Otto shrugged. "As reliable as anybody else." He wiggled a finger at the droid. "It is not entirely a machine, there are still organic components to both its biology and consciousness. Gigan does not merely respond to programming and follow commands, it thinks and feels. Which is exactly what makes it a superior servant compared to a true automaton, the ability to go beyond its parameters as the situation requires it."
Nick shrugged. "Sounds like a synonym for 'unpredictable'."
"People are unpredictable, and you rely on them all the time."
"Because I know people, I've made a career on it, bet my life on knowing people. That thing, I don't know."
"Fair." Octavius acknowledged as he allowed the droid to clamber from arm to arm like a monkey among branches. "That is why I have devised a program that will attempt to measure Gigan's natural intelligence. Based on what we know, I'd judge it to be around that of a parrot; fairly intelligent, but not possessing the meta-cognitive power of a human."
Coming around the side of the table, Fury stared out at the monster. "So is that a good thing or a bad thing?"
"I think we will do just fine, Director, just as long as it understands who its master is. This creature, whatever its biological foundation, was created to be controlled, it requires it. Upon the realization of that concept, I have discovered what caused it to break free."
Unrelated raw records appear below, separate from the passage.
theorem test_mvm_start :
    let s := (tile0 .ready).updDie 0 fun x => { x with reads := [{ chain := 3, todo := [{}] }] }
    (s.nextRead 0 0).isSome = true ∧ (s.tile 0 0).st = .ready ∧ (s.die 0).state = .run ∧ s.quiesced 0 = false ∧ s.failSafe = false ∧
    (s.tile 0 0).banks.length < 2 ∧ s.placeFree 0 0 = true ∧ s.bufferUsed 0 + s.packetBytes 0 0 ≤ 524288 := by decide +kernel
theorem test_mvm_complete :
    let r : TileRead := { chain := 3, busy := [{}] }
    let s := ((tile0 .read).updTile 0 0 fun x => { x with banks := [3] }).updDie 0 fun x => { x with reads := [r] }
    (s.tile 0 0).banks = [3] ∧ (s.die 0).reads.find? (fun r => decide (r.chain = 3) && decide (r.tile = 0)) = some r ∧ r.busy ≠ [] := by
  decide +kernel
theorem test_code_packet_overrange :
    let s := (tile0 .read).updDie 0 fun x => { x with packets := [{ ovr := true }] }
    s.failSafe = false ∧ (s.die 0).packets = [{ ovr := true }] := by decide +kernel
theorem test_code_packet :
    ({} : Packet).ovr = false ∧
    let s := { tile0 .read with chains := [{ key := 3 }] }
    let r := s.fetch baMaster (recAddr 0 0 0) 2048
    (s.findChain 3).isSome = true ∧ r.1 = some (List.replicate 2048 0) := by decide +kernel
theorem test_array_result :
    let c : AChain := { key := 3, kernel := 9, cols := 1, tiles := [0] }
    let s := { tile0 .ready with chains := [c] }
    s.chains.find? (fun c => c.die = 0 && c.kernel != 0 && s.chainReady c && decide ((s.drv c.engine).aq.length < 64)) = some c ∧
    (s.readRecords c).1 = true := by decide +kernel
theorem test_die_quiesce : rdy.lets 0 (pst 7 + 0x10) = true := by decide +kernel

/-- Die 0 with a descriptor of PROGRAM_DIRECT waiting for a request of tile 0, row 0, column 0. -/
def direct (o : Option Nat) : State := withPort (tile0 .ready) fun q => { q with owner := o, direct := some { entries := [0] } }
theorem test_arbitrate :
    ((direct none).winner 0).map (·.1) = some 4 ∧ ((direct none).port 0).owner = none ∧ ((direct none).port 0).toRecon = [] := by
  decide +kernel
theorem test_preempt :
    let s := (direct (some 1)).setReg (pst 0 + 0x204) 0x7000
    (s.port 0).scopes = [] ∧ s.outranked 0 = true ∧ (s.port 0).idle = true ∧ s.sliceOnPort 0 = false ∧
    ((s.passGrant 0).winner 0).isSome = true := by decide +kernel
theorem test_preempt_busy :
    let s := withPort ((direct (some 1)).setReg (pst 0 + 0x204) 0x7000) fun q => { q with batches := [{}] }
    (s.port 0).scopes = [] ∧ s.outranked 0 = true ∧ (s.port 0).idle = false := by decide +kernel
theorem test_request_drop :
    ((direct (some 4)).port 0).owner ≠ none ∧ ((direct (some 4)).port 0).batches = [] ∧ ((direct (some 4)).port 0).scopes = [] ∧
    (direct (some 4)).sliceOnPort 0 = false := by decide +kernel
theorem test_lock_set :
    let s := (direct (some 4)).setReg (pst 0 + 0x204) 0x10000000
    (s.port 0).owner = some 4 ∧ s.lockEn 0 4 = true ∧ (s.port 0).scopes.length < s.tileLim 0 := by decide +kernel
theorem test_liveness :
    let s := withPort (direct (some 4)) fun q => { q with scopes := [{ owner := 4 }] }
    (s.port 0).owner = some 4 ∧ (s.port 0).scopes ≠ [] := by decide +kernel
theorem test_vprog :
    (direct (some 4)).vprogMay 0 = true ∧
    (let s := withPort (direct (some 4)) fun q => { q with vClosed := true, batches := [{}] }
     (s.port 0).vClosed = true ∧ (s.port 0).batches = [{}]) ∧
    ((withPort (direct (some 4)) fun q => { q with vClosed := true }).port 0).batches = [] := by decide +kernel
theorem test_batch_start :
    let s := direct (some 4)
    (s.port 0).owner = some 4 ∧ (s.port 0).direct = some { entries := [0] } ∧ s.permitted 0 4 = true ∧ s.entryTile 0 0 = some 0 ∧
    s.mayBatch 0 (reqTile 0) (s.nextRun 0 [0]) = true := by decide +kernel
theorem test_level_read :
    let b : Batch := { owner := 4, items := [{ pcols := [0], aim := .canon 3 }] }
    let s := withPort (tile0 .program) fun q => { q with batches := [b] }
    s.batchOn 0 0 .reading = some b ∧ b.retry = false ∧ (s.levelCells 0 b []).2.2 = none := by decide +kernel
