/-! ### `nextDraw` -/

@[simp] theorem State.nextDraw_v : (s.nextDraw).v = s.v := rfl
@[simp] theorem State.nextDraw_i : (s.nextDraw).i = s.i := rfl
@[simp] theorem State.nextDraw_pc : (s.nextDraw).pc = s.pc := rfl
@[simp] theorem State.nextDraw_stack : (s.nextDraw).stack = s.stack := rfl
@[simp] theorem State.nextDraw_sp : (s.nextDraw).sp = s.sp := rfl
@[simp] theorem State.nextDraw_dt : (s.nextDraw).dt = s.dt := rfl
@[simp] theorem State.nextDraw_st : (s.nextDraw).st = s.st := rfl
@[simp] theorem State.nextDraw_mem : (s.nextDraw).mem = s.mem := rfl
@[simp] theorem State.nextDraw_fb : (s.nextDraw).fb = s.fb := rfl
@[simp] theorem State.nextDraw_keys : (s.nextDraw).keys = s.keys := rfl
@[simp] theorem State.nextDraw_compat : (s.nextDraw).compat = s.compat := rfl
@[simp] theorem State.nextDraw_run : (s.nextDraw).run = s.run := rfl
@[simp] theorem State.nextDraw_waitReg : (s.nextDraw).waitReg = s.waitReg := rfl
@[simp] theorem State.nextDraw_faultKind : (s.nextDraw).faultKind = s.faultKind := rfl
@[simp] theorem State.nextDraw_faultWord : (s.nextDraw).faultWord = s.faultWord := rfl
@[simp] theorem State.nextDraw_faultAddr : (s.nextDraw).faultAddr = s.faultAddr := rfl
@[simp] theorem State.nextDraw_rndIndex : (s.nextDraw).rndIndex = s.rndIndex + 1 := rfl
@[simp] theorem State.nextDraw_getV (x : Reg) : (s.nextDraw).getV x = s.getV x := rfl
@[simp] theorem State.nextDraw_readByte (a : Nat) : (s.nextDraw).readByte a = s.readByte a := rfl
@[simp] theorem State.nextDraw_keyDown (k : Reg) : (s.nextDraw).keyDown k = s.keyDown k := rfl
@[simp] theorem State.nextDraw_index : (s.nextDraw).index = s.index := rfl

/-! ### `setFb` -/

@[simp] theorem State.setFb_v (d : Display) : (s.setFb d).v = s.v := rfl
@[simp] theorem State.setFb_i (d : Display) : (s.setFb d).i = s.i := rfl
@[simp] theorem State.setFb_pc (d : Display) : (s.setFb d).pc = s.pc := rfl
@[simp] theorem State.setFb_stack (d : Display) : (s.setFb d).stack = s.stack := rfl
@[simp] theorem State.setFb_sp (d : Display) : (s.setFb d).sp = s.sp := rfl
@[simp] theorem State.setFb_dt (d : Display) : (s.setFb d).dt = s.dt := rfl
@[simp] theorem State.setFb_st (d : Display) : (s.setFb d).st = s.st := rfl
@[simp] theorem State.setFb_mem (d : Display) : (s.setFb d).mem = s.mem := rfl
@[simp] theorem State.setFb_fb (d : Display) : (s.setFb d).fb = d := rfl
@[simp] theorem State.setFb_keys (d : Display) : (s.setFb d).keys = s.keys := rfl
@[simp] theorem State.setFb_compat (d : Display) : (s.setFb d).compat = s.compat := rfl
@[simp] theorem State.setFb_run (d : Display) : (s.setFb d).run = s.run := rfl
@[simp] theorem State.setFb_waitReg (d : Display) : (s.setFb d).waitReg = s.waitReg := rfl
@[simp] theorem State.setFb_faultKind (d : Display) : (s.setFb d).faultKind = s.faultKind := rfl
@[simp] theorem State.setFb_faultWord (d : Display) : (s.setFb d).faultWord = s.faultWord := rfl
@[simp] theorem State.setFb_faultAddr (d : Display) : (s.setFb d).faultAddr = s.faultAddr := rfl
@[simp] theorem State.setFb_rndIndex (d : Display) : (s.setFb d).rndIndex = s.rndIndex := rfl
@[simp] theorem State.setFb_getV (d : Display) (x : Reg) : (s.setFb d).getV x = s.getV x := rfl
@[simp] theorem State.setFb_readByte (d : Display) (a : Nat) : (s.setFb d).readByte a = s.readByte a := rfl
@[simp] theorem State.setFb_keyDown (d : Display) (k : Reg) : (s.setFb d).keyDown k = s.keyDown k := rfl
@[simp] theorem State.setFb_index (d : Display) : (s.setFb d).index = s.index := rfl
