theorem instrFault_storeRegs (x : Reg) :
    instrFault (.storeRegs x) s
      = if outsideMemory s.index (x.toNat + 1) then some .outOfBoundsAddress else none :=
  if_congr (by rw [outsideMemory_iff, State.index]; omega) rfl rfl

theorem instrFault_loadRegs (x : Reg) :
    instrFault (.loadRegs x) s
      = if outsideMemory s.index (x.toNat + 1) then some .outOfBoundsAddress else none :=
  instrFault_storeRegs x

/-- An instruction that is a test of its fault and then an effect has the effect when it does not fault. -/
theorem eq_of_no_fault {i : Instr} {k : FaultKind} {t u : State} {c : Prop} [Decidable c]
    (hf : (if c then some k else none) = none)
    (h : (if c then raiseIn i k s else .next u) = .next t) : t = u := by
  by_cases hc : c
  · rw [if_pos hc] at hf
    cases hf
  · rw [if_neg hc] at h
    cases h
    rfl

end

/-- An instruction that neither faults nor transfers control goes on by 2, or by 4 if it is a skip. -/
theorem pc_of_not_transfer {i : Instr} {s t : State} (h : exec i s = .next t)
    (hf : instrFault i s = none) (hi : ¬ IsTransfer i) :
    t.pc = s.pc + 2 ∨ (t.pc = s.pc + 4 ∧ IsSkip i) := by
  cases i
  case ret | jp | call | jpV0 | ldVxK => exact absurd (by simp [IsTransfer]) hi
  case seImm | sneImm | seReg | sneReg | skp | sknp =>
    cases h
    exact (s.skipIf_pc_cases _).imp_right fun e => ⟨e, by simp [IsSkip]⟩
  -- the instructions with a fault of their own
  case drw x y n => rw [eq_of_no_fault (instrFault_drw x y n ▸ hf) h]; exact .inl (by simp)
  case addI x => rw [eq_of_no_fault hf h]; exact .inl (by simp)
  case ldB x => rw [eq_of_no_fault (instrFault_ldB x ▸ hf) h]; exact .inl (by simp)
  case storeRegs x => rw [eq_of_no_fault (instrFault_storeRegs x ▸ hf) h]; exact .inl (by simp)
  case loadRegs x => rw [eq_of_no_fault (instrFault_loadRegs x ▸ hf) h]; exact .inl (by simp)
  -- the others end in `advance`
  all_goals cases h; exact .inl rfl

/-- A poll moves on to the next instruction, or waits where it is (R91). -/
theorem State.keyPoll_pc_cases (s : State) (r : Reg) :
    (s.keyPoll r).pc = s.pc + 2
      ∨ ((s.keyPoll r).pc = s.pc ∧ (s.keyPoll r).run = .waitingForKey) := by
  rcases s.keyPoll_cases r with ⟨k, -, -, e⟩ | ⟨-, e⟩
  · rw [e]; exact .inl rfl
  · rw [e]; exact .inr ⟨rfl, rfl⟩

/-- Settles O47: a fault keeps `PC`, and without one the class of the instruction says where it goes. -/
theorem pcMovesByClass : Obligations.PcMovesByClass := by
  unfold Obligations.PcMovesByClass
  intro i s t h
  refine ⟨fun hf => ?_, fun hf hret hjp hcall hjpV0 hwait => pc_of_not_transfer h hf ?_,
    fun x hx => ?_⟩
  · obtain ⟨k, hk⟩ := Option.ne_none_iff_exists'.mp hf
    cases (exec_of_fault hk).symm.trans h
    rfl
  · rintro (e | ⟨a, e⟩ | ⟨a, e⟩ | ⟨a, x, e⟩ | ⟨x, e⟩)
    · exact hret e
    · exact hjp a e
    · exact hcall a e
    · exact hjpV0 a x e
    · exact hwait x e
  · subst hx
    cases h
    exact s.keyPoll_pc_cases x

/-! ### What every step leaves alone (R99) -/

/-- A step has an instruction's effect, or writes no more than the `Fx0A` of `WAIT_REG` would: the poll, fault entry or nothing. -/
theorem step_frame_or_exec {s t : State} (h : step s = .next t) :
    Frame (mayWrite (.ldVxK s.waitReg) s.compat) s t
      ∨ ∃ i, s.run = .running ∧ decode s.wordAtPc = .ok i ∧ exec i s = .next t := by
  rcases step_cases s _ h with ⟨-, e⟩ | ⟨-, e⟩ | ⟨-, -, e⟩ | ⟨-, -, -, e⟩ | ⟨i, hr, -, hd, e⟩
  · cases e; exact .inl (Frame.refl _ s)
  · exact .inl (exec_frame (i := .ldVxK s.waitReg) e.symm)
  · cases e; exact .inl ((Frame.raise s _ _).mono mayWrite_of_ofFault)
  · cases e; exact .inl ((Frame.raise s _ _).mono mayWrite_of_ofFault)
  · exact .inr ⟨i, hr, hd, e.symm⟩

/-- Settles O48: keys, mode and timers are outside the frame of a step, but for the two instructions that set a timer. -/
theorem stepNeverWritesKeysModeTimers : Obligations.StepNeverWritesKeysModeTimers := by
  unfold Obligations.StepNeverWritesKeysModeTimers
  intro s t h
  rcases step_frame_or_exec h with hf | ⟨i, hr, hd, hx⟩
  · exact ⟨fun k => hf (.key k) id, hf .compat id, .inl (hf .dt (by simp [mayWrite])),
      .inl (hf .st (by simp [mayWrite]))⟩
  · have hf := exec_frame hx
    refine ⟨fun k => hf (.key k) id, hf .compat id, ?_, ?_⟩
    · by_cases hi : ∃ x, i = .ldDtVx x
      · obtain ⟨x, rfl⟩ := hi
        cases hx
        exact .inr ⟨x, hr, hd, rfl⟩
      · exact .inl (hf .dt hi)
    · by_cases hi : ∃ x, i = .ldStVx x
      · obtain ⟨x, rfl⟩ := hi
        cases hx
        exact .inr ⟨x, hr, hd, rfl⟩
      · exact .inl (hf .st hi)

end Sys2Proof.Machine

/-! ### Control flow: call, return, jumps and skips (41_control_flow.md) -/

namespace Sys2Proof.Machine

/-- The fault of an instruction as an answer (R155): RUN, the record with the instruction's word, nothing else. -/
theorem exec_haltsWith_of_fault {i : Instr} {s : State} {k : FaultKind}
    (h : instrFault i s = some k) : ∃ t, exec i s = .next t ∧ HaltsWith k (encode i) s t :=
  ⟨_, exec_of_fault h, haltsWith_raise s k _⟩

theorem Frame.setPc_frameBut (s : State) (w : Word) : FrameBut [.pc] s (s.setPc w) :=
  (Frame.setPc s w).mono fun _ => List.mem_singleton.mpr

/-! ### The call stack (R24) -/

/-- A push writes the entry at the old `SP` and no other. -/
theorem Frame.push_entry {s t : State} {w : Word} {k : Fin 16} (hk : s.sp.val = k.val)
    (h : s.push? w = some t) : FrameBut [.stackEntry k, .sp] s t := by
  intro p hp
  cases p
  case stackEntry j =>
    obtain ⟨-, -, hstack, -⟩ := State.push?_eq_some s t w h
    have hj : j.val ≠ s.sp.val := fun e => hp (by simp [Fin.ext (e.trans hk)])
    exact (hstack j).trans (if_neg hj)
  case sp => simp at hp
  all_goals exact Frame.push h _ (by simp)

/-- `2nnn` with fewer than 16 held: the push, then the jump (R102). -/
theorem exec_call_of_room {s : State} {k : Fin 16} (nnn : Addr) (hk : s.sp.val = k.val) :
    ∃ t, exec (.call nnn) s = .next t ∧ t.stack[k.val] = s.pc + 2 ∧ t.sp.val = k.val + 1
      ∧ t.pc = addrOperand nnn ∧ FrameBut [.stackEntry k, .sp, .pc] s t := by
  cases hp : s.push? (s.pc + 2) with
  | none =>
    have := (s.push?_eq_none_iff _).mp hp
    omega
  | some u =>
    obtain ⟨-, hsp, hstack, -⟩ := State.push?_eq_some s u _ hp
    refine ⟨u.setPc (addrOperand nnn), by simp only [exec, execCall, hp],
      (hstack k).trans (if_pos hk.symm), hsp.trans (congrArg (· + 1) hk), rfl, ?_⟩
    exact ((Frame.push_entry hk hp).trans (Frame.setPc u _)).mono (by simp [or_assoc])

/-- `00EE` with an address held: the newest one, left in the array (R100). -/
theorem exec_ret_of_held {s : State} {k : Fin 16} (hk : s.sp.val = k.val + 1) :
    ∃ t, exec .ret s = .next t ∧ t.pc = s.stack[k.val] ∧ t.sp.val = k.val
      ∧ FrameBut [.sp, .pc] s t := by
  cases hp : s.pop? with
  | none =>
    have := (s.pop?_eq_none_iff).mp hp
    omega
  | some q =>
    obtain ⟨w, u⟩ := q
    obtain ⟨j, hj, rfl, hsp, -⟩ := State.pop?_eq_some s u w hp
    obtain rfl : j = k := Fin.ext (by omega)
    refine ⟨u.setPc s.stack[j.val], by simp only [exec, execRet, hp], rfl, hsp, ?_⟩
    exact ((Frame.pop hp).trans (Frame.setPc u _)).mono (by simp)

/-- Settles O49: the entry that the return reads is the one that the call wrote. -/
theorem retReturnsAfterCall : Obligations.RetReturnsAfterCall := by
  unfold Obligations.RetReturnsAfterCall
  intro nnn s hlt
  obtain ⟨t, ht, hentry, hsp, -, -⟩ := exec_call_of_room (k := ⟨s.sp.val, hlt⟩) nnn rfl
  refine ⟨t, ht, fun u hustack husp => ?_⟩
  obtain ⟨r, hr, hpc, hrsp, -⟩ := exec_ret_of_held (s := u) ((congrArg Fin.val husp).trans hsp)
  refine ⟨r, hr, ?_, Fin.ext hrsp⟩
  simp only [hpc, hustack, hentry]

/-- Settles O22: the pop of `exec_ret_of_held`, and the fault of an empty stack. -/
theorem retPopsOrUnderflows : Obligations.RetPopsOrUnderflows := by
  unfold Obligations.RetPopsOrUnderflows
  exact ⟨decode_encode (i := .ret) rfl, fun s k hk => exec_ret_of_held hk,
    fun s h => exec_haltsWith_of_fault (i := .ret) (if_pos h)⟩

/-! ### Jump targets -/

theorem addrOperand_toNat (nnn : Addr) : (addrOperand nnn).toNat = nnn.toNat :=
  BitVec.toNat_setWidth_of_le (by decide)

theorem byteOperand_toNat (b : Byte) : (byteOperand b).toNat = b.toNat :=
  BitVec.toNat_setWidth_of_le (by decide)

/-- The sum of `Bnnn` fits 16 bits, so it does not wrap (R107). -/
theorem addrOperand_add_byteOperand_toNat (nnn : Addr) (b : Byte) :
    (addrOperand nnn + byteOperand b).toNat = nnn.toNat + b.toNat := by
  have hn := nnn.isLt
  have hb := b.isLt
  rw [BitVec.toNat_add, addrOperand_toNat, byteOperand_toNat]
  omega

theorem State.jumpOffset_toNat (s : State) (x : Reg) :
    (s.jumpOffset x).toNat
      = if s.compat = .legacy then (s.getV 0x0#4).toNat else (s.getV x).toNat := by
  cases hc : s.compat <;> simp [State.jumpOffset, hc]

/-- Settles O23: `PC` is written with `nnn` widened. -/
theorem jpSetsPc : Obligations.JpSetsPc := by
  unfold Obligations.JpSetsPc
  exact fun nnn s => ⟨decode_encode (i := .jp nnn) rfl, _, rfl, addrOperand_toNat nnn,
    Frame.setPc_frameBut s _⟩

/-- Settles O24: the push of `exec_call_of_room`, and the fault of a full stack. -/
theorem callPushesOrOverflows : Obligations.CallPushesOrOverflows := by
  unfold Obligations.CallPushesOrOverflows
  intro nnn s
  refine ⟨decode_encode (i := .call nnn) rfl, fun k hk => ?_, fun h => ?_⟩
  · obtain ⟨t, ht, hentry, hsp, hpc, hframe⟩ := exec_call_of_room nnn hk
    exact ⟨t, ht, hentry, hsp, by rw [hpc, addrOperand_toNat], hframe⟩
  · exact exec_haltsWith_of_fault (i := .call nnn) (if_pos h)

/-- Settles O27: the mode picks the offset, and the sum does not wrap. -/
theorem jpV0AddsModeOffset : Obligations.JpV0AddsModeOffset := by
  unfold Obligations.JpV0AddsModeOffset
  intro nnn x s
  refine ⟨decode_encode (i := .jpV0 nnn _) (by simp [Instr.wellFormed, jpV0FieldsAgree]),
    _, rfl, ?_, Frame.setPc_frameBut s _⟩
  rw [State.setPc_pc, addrOperand_add_byteOperand_toNat, State.jumpOffset_toNat]

/-! ### Skips -/

/-- What a skip answers, its test given as a proposition (R94). -/
theorem State.skipIf_answers (s : State) {c : Bool} {p : Prop} [Decidable p] (h : c = true ↔ p) :
    ∃ t, (Host.Outcome.next (s.skipIf c) : Result) = .next t
      ∧ t.pc = (if p then s.pc + 4 else s.pc + 2) ∧ FrameBut [.pc] s t :=
  ⟨_, rfl, if_congr h rfl rfl, Frame.setPc_frameBut s _⟩

/-- Settles O25: both are skips on the comparison with `kk`. -/
theorem skipsOnImmediateCompare : Obligations.SkipsOnImmediateCompare := by
  unfold Obligations.SkipsOnImmediateCompare
  exact fun x kk s =>
    ⟨⟨decode_encode (i := .seImm x kk) rfl, s.skipIf_answers beq_iff_eq⟩,
      decode_encode (i := .sneImm x kk) rfl, s.skipIf_answers bne_iff_ne⟩

/-- Settles O26: both are skips on the comparison of two registers. -/
theorem skipsOnRegisterCompare : Obligations.SkipsOnRegisterCompare := by
  unfold Obligations.SkipsOnRegisterCompare
  exact fun x y s =>
    ⟨⟨decode_encode (i := .seReg x y) rfl, s.skipIf_answers beq_iff_eq⟩,
      decode_encode (i := .sneReg x y) rfl, s.skipIf_answers bne_iff_ne⟩

end Sys2Proof.Machine

/-! ### Register and arithmetic (42_register_alu.md) -/

namespace Sys2Proof.Machine

/-! ### What the two shapes of register instruction answer -/

/-- An instruction that writes one register and moves on (R110 to R115). -/
theorem State.setV_answers (s : State) (x : Reg) (b : Byte) :
    ∃ t, (Host.Outcome.next (s.setV x b).advance : Result) = .next t ∧ t.getV x = b
      ∧ t.pc = s.pc + 2 ∧ FrameBut [.v x, .pc] s t :=
  ⟨_, rfl, s.getV_setV_self x b, rfl,
    ((Frame.setV s x b).trans (Frame.advance _)).mono (by simp)⟩

/-- An instruction that writes a result, then the flag, and moves on (R116 to R120, R123): the flag stands for every `x`, the result unless the flag overwrites it. -/
theorem State.setFlagged_answers (s : State) (x : Reg) {r : Flagged} {n : Nat} {p : Prop}
    [Decidable p] (hresult : r.result.toNat = n) (hflag : r.flag = true ↔ p) :
    ∃ t, (Host.Outcome.next (s.setFlagged x r).advance : Result) = .next t
      ∧ (x ≠ 0xF#4 → (t.getV x).toNat = n) ∧ t.getV 0xF#4 = (if p then 1#8 else 0#8)
      ∧ t.pc = s.pc + 2 ∧ FrameBut [.v x, .v 0xF#4, .pc] s t := by
  refine ⟨_, rfl, fun (hx : x ≠ regF) => ?_, ?_, rfl, ?_⟩
  · rw [State.advance_getV, State.getV_setFlagged, if_neg hx, if_pos rfl, hresult]
  · exact (s.getV_setFlagged_regF x r).trans (if_congr hflag rfl rfl)
  · exact ((Frame.setFlagged s x r).trans (Frame.advance _)).mono (by simp [regF, or_assoc])

/-! ### The flagged results as numbers (R122) -/

theorem addFlagged_result_toNat (a b : Byte) :
    (addFlagged a b).result.toNat = (a.toNat + b.toNat) % 256 :=
  (BitVec.toNat_ofNat _ _).trans (Nat.mod_mod _ _)

theorem subFlagged_result_toNat (a b : Byte) :
    (subFlagged a b).result.toNat = (a.toNat + 256 - b.toNat) % 256 :=
  (BitVec.toNat_ofNat _ _).trans (Nat.mod_mod _ _)

theorem shrFlagged_result_toNat (b : Byte) : (shrFlagged b).result.toNat = b.toNat / 2 :=
  (BitVec.toNat_ofNat _ _).trans (Nat.mod_eq_of_lt ((Nat.div_le_self _ _).trans_lt b.isLt))

theorem shlFlagged_result_toNat (b : Byte) : (shlFlagged b).result.toNat = b.toNat * 2 % 256 :=
  (BitVec.toNat_ofNat _ _).trans (Nat.mod_mod _ _)

theorem State.shiftSource_eq (s : State) (x y : Reg) :
    s.shiftSource x y = if s.compat = .legacy then s.getV y else s.getV x := by
  cases hc : s.compat <;> simp [State.shiftSource, hc]

/-! ### One register written, no flag -/

/-- Settles O12: the register is written with `kk`. -/
theorem ldImmSetsRegister : Obligations.LdImmSetsRegister := by
  unfold Obligations.LdImmSetsRegister
  exact fun x kk s => ⟨decode_encode (i := .ldImm x kk) rfl, s.setV_answers x kk⟩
Fury turned and glared at him. "I thought you said it was beyond our technological grasp?"
"From a purely engineering perspective yes." Otto defended. "I am referring to a natural basis. You see, when it was attacked by the Sentinels, it was not programmed to defend itself, causing the instinct of self-preservation to override outside control. If, however, we allow for a defensive response to being attacked, then the impulse is not in conflict with its commands, eliminating any need to break from control."
"So instead of having too little control over Gigan, you're saying we had too much." The notion struck Nick as unwelcome but entirely too rational to be denied. The monster, however, still possessed too many unknowns to be trusted with that level of freedom. "You might be right, Otto, but I'm still not comfortable giving that thing any more slack on its leash."
With the director facing away, Octavius allowed a snarling twitch to curl his lip. Of course, I'm right. He thought to himself. "Then I'll see what I can do for now. Let us hope that the Sentinels do not put the Gigan in another compromising position."
A melodic jingle began to emanate from the inside of Fury's trench coat, and he took out his phone to check the message. Seeing who it was, his posture stiffened slightly. "I gotta go talk to some people. We'll come back to this later."
"I am ever at your disposal, Director," Otto muttered as the man exited with a parting wave of the hand. Pulpo dangled from the end of one of the tentacles, it rotated in place to observe the ritual.
Once Fury had gone, the doctor's face morphed into a scowl of disgust. "Don't take my advice, I'm just the one who resurrected an alien cyborg, what do I know?"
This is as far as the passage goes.